::: SUPPLIED MATERIAL :::

theorem keeps_rawLevel (l : Fin 8) (high : Bool) (n : Nat) (hs : Keeps k s) : Keeps k (s.rawLevel l high n) := by
  unfold rawLevel
  exact .ite hs (keeps_watchLevel _ _ ((keeps_takeDebounced l n hs).agree rfl rfl rfl rfl rfl rfl))

theorem keeps_doorMoved (l : Fin 8) (c : Option (Fin 4)) (b : Bool) (was : Fin 4 → Nat) (hs : Keeps k s) :
    Keeps k (s.doorMoved l c b was) := by
  unfold doorMoved
  split
  · exact keeps_doorEvent _ _ _ _ hs
  · exact hs

/-- An edit of a line changes the working line table, and keeps everything else that the ledger claims. -/
theorem keeps_editLine (l : Fin 8) (e : LineEntry) (hk : ¬ k.working) (hs : Keeps k s) : Keeps k (s.editLine l e) := by
  unfold editLine
  refine .ite hs ?_
  dsimp only
  refine keeps_parkChanged _ (keeps_unitChanged _ (Keeps.forComps (fun _ _ h => keeps_defrostChanged _ _ h) ?_))
  have h2 : ∀ t : State, t.pending = s.pending → t.hist = s.hist → t.ports = s.ports → t.hand = s.hand → t.fe = s.fe →
      t.cons = s.cons → Keeps k t := fun t a b c d f g => hs.withSettings hk a (by rw [b]) c (by rw [d]) (by rw [f]) g
  exact keeps_doorMoved _ _ _ _ (keeps_doorMoved _ _ _ _ (h2 _ rfl rfl rfl rfl rfl rfl))

theorem keeps_lineTake (hs : Keeps k s) : Keeps k s.lineTake := by
  unfold lineTake
  split
  · exact hs
  · exact hs.agree rfl rfl rfl rfl rfl rfl

end State

end Sys2Proof.Machine
end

:::

WHAT TO DO
Each line that holds the word "editLine" should be extracted from the records.

ANSWER BOX
theorem keeps_editLine (l : Fin 8) (e : LineEntry) (hk : ¬ k.working) (hs : Keeps k s) : Keeps k (s.editLine l e) := by
  unfold editLine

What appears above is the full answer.